_Your goal:_
Filter the records, keeping every line that has the string "asmFltShape".

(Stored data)
+ + + +
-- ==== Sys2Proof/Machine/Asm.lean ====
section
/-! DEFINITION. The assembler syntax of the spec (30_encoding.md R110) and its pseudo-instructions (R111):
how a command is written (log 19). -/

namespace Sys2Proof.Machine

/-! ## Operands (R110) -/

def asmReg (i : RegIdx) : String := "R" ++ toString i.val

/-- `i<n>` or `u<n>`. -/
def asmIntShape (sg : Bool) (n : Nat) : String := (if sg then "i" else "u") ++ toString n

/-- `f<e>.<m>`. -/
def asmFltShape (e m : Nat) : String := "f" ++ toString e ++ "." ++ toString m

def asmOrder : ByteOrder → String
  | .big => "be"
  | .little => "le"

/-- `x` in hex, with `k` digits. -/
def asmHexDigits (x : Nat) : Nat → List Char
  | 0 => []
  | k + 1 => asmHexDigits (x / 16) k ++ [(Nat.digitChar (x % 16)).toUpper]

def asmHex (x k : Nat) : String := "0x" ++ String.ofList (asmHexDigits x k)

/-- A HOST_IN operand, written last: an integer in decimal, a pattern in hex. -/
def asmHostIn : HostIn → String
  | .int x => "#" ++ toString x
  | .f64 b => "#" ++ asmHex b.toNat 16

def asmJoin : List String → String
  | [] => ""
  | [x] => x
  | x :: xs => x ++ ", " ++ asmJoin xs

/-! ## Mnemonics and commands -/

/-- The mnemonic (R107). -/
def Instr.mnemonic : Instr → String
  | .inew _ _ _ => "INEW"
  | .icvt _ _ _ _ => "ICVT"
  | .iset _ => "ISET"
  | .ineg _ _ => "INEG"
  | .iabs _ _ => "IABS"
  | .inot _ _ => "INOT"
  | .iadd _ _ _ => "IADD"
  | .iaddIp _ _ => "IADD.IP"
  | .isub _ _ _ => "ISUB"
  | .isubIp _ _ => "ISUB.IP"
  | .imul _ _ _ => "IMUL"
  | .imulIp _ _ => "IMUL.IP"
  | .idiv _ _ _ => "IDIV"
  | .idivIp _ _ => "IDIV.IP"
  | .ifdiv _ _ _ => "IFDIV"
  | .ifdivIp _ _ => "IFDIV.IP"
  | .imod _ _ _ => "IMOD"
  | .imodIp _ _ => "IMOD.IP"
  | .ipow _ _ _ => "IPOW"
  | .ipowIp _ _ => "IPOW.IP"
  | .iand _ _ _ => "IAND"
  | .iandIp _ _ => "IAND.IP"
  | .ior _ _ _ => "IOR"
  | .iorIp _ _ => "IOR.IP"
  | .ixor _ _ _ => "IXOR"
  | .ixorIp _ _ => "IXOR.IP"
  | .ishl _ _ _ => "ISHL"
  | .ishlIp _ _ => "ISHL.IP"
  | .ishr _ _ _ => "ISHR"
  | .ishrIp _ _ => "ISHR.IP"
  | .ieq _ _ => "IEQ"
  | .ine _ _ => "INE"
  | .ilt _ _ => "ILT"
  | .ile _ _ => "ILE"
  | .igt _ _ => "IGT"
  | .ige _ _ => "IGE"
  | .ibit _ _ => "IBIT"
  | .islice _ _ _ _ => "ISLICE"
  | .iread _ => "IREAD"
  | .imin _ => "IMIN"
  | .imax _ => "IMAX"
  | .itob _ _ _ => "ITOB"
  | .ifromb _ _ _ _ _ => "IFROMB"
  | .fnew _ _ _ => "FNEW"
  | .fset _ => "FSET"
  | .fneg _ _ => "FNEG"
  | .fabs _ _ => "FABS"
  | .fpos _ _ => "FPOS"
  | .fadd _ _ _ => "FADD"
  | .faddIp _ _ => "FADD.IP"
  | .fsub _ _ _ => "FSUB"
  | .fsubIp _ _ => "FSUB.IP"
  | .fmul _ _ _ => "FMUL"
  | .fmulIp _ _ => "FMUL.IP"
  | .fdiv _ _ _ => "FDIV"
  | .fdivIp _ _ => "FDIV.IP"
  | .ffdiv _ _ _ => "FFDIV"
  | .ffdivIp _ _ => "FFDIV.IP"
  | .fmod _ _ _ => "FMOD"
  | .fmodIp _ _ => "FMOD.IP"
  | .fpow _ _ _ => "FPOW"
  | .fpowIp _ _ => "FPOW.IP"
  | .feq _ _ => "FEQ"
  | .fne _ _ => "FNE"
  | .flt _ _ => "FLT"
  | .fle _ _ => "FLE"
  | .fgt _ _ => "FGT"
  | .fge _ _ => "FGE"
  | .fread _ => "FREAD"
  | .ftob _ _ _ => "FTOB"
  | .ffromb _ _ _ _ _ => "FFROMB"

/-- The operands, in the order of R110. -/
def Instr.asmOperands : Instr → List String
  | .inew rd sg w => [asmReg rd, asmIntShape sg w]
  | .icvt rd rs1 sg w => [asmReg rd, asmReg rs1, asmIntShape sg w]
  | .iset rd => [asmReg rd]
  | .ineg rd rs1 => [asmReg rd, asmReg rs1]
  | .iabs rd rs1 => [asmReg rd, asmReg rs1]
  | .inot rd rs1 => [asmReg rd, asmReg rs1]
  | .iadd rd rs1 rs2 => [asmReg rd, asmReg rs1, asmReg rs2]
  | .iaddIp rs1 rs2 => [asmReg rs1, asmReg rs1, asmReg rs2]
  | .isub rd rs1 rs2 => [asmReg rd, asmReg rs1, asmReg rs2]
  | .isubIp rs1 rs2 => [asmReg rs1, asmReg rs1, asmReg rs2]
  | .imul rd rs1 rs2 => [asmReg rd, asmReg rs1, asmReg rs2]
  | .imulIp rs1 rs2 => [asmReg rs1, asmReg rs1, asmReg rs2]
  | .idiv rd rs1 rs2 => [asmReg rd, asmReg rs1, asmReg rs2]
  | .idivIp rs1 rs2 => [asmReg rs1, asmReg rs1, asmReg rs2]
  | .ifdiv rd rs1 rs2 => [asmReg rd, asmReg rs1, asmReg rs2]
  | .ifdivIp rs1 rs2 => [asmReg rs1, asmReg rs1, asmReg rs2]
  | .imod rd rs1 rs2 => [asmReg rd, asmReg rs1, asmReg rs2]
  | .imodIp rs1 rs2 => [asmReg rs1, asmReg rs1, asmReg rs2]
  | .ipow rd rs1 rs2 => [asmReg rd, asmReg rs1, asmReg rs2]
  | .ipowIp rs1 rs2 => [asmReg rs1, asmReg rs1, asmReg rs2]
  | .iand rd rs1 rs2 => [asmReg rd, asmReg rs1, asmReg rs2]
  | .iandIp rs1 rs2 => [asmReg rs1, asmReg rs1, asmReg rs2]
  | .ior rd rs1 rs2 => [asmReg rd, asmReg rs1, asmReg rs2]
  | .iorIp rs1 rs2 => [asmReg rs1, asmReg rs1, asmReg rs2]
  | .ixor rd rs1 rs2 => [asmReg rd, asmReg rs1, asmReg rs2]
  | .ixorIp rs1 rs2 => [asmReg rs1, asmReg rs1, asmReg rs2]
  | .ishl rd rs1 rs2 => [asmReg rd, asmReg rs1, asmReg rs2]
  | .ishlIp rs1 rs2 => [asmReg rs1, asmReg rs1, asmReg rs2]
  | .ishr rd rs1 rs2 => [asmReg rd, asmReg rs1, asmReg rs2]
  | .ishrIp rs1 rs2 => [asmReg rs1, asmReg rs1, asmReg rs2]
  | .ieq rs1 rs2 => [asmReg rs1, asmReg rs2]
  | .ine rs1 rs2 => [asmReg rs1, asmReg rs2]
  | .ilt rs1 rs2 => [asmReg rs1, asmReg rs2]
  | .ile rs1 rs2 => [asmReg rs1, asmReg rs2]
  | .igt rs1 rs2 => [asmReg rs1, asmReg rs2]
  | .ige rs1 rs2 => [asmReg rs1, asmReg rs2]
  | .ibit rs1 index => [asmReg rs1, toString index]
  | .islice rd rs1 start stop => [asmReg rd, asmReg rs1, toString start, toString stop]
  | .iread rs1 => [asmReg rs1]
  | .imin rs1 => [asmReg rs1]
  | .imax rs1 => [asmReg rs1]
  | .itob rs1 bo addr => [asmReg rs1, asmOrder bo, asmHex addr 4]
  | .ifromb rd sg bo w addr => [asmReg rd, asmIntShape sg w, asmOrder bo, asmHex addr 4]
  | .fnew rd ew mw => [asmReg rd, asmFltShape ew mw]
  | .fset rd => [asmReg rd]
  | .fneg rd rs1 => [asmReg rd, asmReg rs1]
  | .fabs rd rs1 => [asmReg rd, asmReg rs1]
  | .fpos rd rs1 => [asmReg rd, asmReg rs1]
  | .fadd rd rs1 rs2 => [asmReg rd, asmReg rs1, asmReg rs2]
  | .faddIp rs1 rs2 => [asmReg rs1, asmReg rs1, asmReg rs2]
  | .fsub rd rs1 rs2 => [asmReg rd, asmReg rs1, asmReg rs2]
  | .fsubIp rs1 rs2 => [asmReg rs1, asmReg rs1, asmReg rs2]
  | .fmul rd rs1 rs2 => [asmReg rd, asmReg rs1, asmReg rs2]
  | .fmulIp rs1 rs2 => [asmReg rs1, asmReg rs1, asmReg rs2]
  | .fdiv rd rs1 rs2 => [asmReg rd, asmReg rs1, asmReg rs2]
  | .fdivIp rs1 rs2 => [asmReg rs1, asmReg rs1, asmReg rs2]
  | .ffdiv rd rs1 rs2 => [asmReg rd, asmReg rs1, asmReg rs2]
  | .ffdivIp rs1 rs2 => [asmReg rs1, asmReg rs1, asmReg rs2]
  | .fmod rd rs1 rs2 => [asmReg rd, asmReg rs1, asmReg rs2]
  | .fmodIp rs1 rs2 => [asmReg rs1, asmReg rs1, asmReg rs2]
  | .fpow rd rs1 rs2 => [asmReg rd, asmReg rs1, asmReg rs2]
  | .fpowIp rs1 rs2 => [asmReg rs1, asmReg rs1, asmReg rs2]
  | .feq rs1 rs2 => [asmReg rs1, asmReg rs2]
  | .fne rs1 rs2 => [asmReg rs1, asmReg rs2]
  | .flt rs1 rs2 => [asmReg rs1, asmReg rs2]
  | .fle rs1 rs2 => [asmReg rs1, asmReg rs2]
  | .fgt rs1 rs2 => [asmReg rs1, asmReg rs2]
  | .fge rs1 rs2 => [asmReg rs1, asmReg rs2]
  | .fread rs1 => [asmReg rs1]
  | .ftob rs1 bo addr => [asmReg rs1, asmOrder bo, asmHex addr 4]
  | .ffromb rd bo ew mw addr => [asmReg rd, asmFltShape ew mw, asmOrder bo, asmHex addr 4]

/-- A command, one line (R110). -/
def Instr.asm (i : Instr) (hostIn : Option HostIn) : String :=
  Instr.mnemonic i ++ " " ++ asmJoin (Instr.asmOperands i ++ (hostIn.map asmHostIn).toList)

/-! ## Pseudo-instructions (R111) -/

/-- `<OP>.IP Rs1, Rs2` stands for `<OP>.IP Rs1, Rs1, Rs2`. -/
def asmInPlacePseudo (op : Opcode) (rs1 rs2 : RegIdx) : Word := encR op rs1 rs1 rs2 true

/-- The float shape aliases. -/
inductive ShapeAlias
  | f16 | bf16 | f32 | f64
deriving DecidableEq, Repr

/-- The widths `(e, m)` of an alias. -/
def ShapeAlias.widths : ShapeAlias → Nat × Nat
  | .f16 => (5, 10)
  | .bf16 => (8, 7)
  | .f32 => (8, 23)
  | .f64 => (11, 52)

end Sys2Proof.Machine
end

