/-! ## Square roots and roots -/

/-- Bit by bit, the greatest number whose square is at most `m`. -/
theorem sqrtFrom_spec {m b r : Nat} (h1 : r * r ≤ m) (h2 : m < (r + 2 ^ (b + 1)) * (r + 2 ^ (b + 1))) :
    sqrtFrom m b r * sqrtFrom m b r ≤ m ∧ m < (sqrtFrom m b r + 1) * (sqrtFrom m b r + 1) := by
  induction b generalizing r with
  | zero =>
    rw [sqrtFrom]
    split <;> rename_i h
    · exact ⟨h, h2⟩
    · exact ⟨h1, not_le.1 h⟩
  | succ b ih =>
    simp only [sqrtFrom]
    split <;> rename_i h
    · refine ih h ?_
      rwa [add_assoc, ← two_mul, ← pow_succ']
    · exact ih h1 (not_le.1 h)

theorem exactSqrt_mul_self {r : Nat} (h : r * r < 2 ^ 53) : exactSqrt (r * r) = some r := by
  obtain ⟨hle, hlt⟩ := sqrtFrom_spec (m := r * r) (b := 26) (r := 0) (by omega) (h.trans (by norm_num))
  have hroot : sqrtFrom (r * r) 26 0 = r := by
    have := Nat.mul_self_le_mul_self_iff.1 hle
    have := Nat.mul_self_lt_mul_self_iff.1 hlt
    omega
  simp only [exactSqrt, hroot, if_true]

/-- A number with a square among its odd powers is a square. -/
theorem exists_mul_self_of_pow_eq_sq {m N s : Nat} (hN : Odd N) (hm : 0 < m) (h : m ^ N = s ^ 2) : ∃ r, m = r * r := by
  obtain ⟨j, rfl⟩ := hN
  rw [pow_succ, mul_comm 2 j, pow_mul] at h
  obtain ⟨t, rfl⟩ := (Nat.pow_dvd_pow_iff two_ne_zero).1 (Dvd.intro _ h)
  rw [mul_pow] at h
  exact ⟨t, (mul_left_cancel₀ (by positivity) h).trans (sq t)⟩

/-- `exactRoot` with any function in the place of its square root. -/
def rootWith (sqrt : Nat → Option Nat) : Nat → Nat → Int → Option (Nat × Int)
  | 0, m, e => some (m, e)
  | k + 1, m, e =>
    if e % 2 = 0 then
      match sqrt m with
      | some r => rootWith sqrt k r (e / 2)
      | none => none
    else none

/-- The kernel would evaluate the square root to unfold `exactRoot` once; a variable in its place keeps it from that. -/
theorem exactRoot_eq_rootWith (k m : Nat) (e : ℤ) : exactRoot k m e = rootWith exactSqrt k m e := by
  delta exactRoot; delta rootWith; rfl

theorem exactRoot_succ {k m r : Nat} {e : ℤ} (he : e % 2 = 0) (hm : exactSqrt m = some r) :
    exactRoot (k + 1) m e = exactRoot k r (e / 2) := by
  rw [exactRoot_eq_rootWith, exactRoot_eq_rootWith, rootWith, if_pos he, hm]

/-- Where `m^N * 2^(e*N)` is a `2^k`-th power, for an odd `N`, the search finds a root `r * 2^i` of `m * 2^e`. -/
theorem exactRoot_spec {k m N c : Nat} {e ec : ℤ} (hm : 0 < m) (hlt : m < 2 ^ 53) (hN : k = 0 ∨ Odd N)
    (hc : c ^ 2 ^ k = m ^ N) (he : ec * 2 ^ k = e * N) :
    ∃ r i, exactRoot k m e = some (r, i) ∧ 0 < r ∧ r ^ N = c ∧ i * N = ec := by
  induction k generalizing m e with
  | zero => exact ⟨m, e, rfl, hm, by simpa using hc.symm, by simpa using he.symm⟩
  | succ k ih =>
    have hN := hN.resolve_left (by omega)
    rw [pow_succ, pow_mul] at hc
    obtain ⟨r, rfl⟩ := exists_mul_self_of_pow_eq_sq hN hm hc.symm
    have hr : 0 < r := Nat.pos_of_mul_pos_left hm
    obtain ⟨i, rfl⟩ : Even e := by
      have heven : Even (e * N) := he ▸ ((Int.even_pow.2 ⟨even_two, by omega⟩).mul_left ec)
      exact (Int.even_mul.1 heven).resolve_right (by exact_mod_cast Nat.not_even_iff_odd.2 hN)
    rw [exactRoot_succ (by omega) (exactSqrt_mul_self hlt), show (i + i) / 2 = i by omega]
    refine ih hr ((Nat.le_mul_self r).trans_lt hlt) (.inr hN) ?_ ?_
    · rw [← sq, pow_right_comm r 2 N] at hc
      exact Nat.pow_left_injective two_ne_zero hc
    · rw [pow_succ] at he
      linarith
+ + + +
_Solution:_
def asmFltShape (e m : Nat) : String := "f" ++ toString e ++ "." ++ toString m
  | .fnew rd ew mw => [asmReg rd, asmFltShape ew mw]
  | .ffromb rd bo ew mw addr => [asmReg rd, asmFltShape ew mw, asmOrder bo, asmHex addr 4]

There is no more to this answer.